● What the task asks: Find the string "match" in the data, then copy every line where it is found.
+++ Source data
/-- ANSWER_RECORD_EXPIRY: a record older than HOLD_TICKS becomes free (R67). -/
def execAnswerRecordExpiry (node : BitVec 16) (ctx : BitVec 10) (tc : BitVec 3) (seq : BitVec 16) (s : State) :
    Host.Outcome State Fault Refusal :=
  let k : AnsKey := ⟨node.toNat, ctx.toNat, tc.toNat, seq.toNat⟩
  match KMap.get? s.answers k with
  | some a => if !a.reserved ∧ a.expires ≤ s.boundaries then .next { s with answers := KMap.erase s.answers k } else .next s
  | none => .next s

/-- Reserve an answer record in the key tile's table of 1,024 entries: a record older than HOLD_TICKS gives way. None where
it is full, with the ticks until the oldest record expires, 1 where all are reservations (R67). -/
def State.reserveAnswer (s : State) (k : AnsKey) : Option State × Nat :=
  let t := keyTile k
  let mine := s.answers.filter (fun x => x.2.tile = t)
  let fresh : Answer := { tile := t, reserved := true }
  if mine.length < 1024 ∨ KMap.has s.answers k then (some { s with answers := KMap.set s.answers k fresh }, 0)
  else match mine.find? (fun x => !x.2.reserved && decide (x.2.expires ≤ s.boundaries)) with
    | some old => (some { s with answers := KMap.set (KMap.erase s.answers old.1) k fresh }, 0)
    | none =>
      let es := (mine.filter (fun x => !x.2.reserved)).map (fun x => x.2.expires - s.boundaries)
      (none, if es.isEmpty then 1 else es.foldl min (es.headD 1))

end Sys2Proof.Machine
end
++++++
● Output of the exercise:
  match KMap.get? s.answers k with
  else match mine.find? (fun x => !x.2.reserved && decide (x.2.expires ≤ s.boundaries)) with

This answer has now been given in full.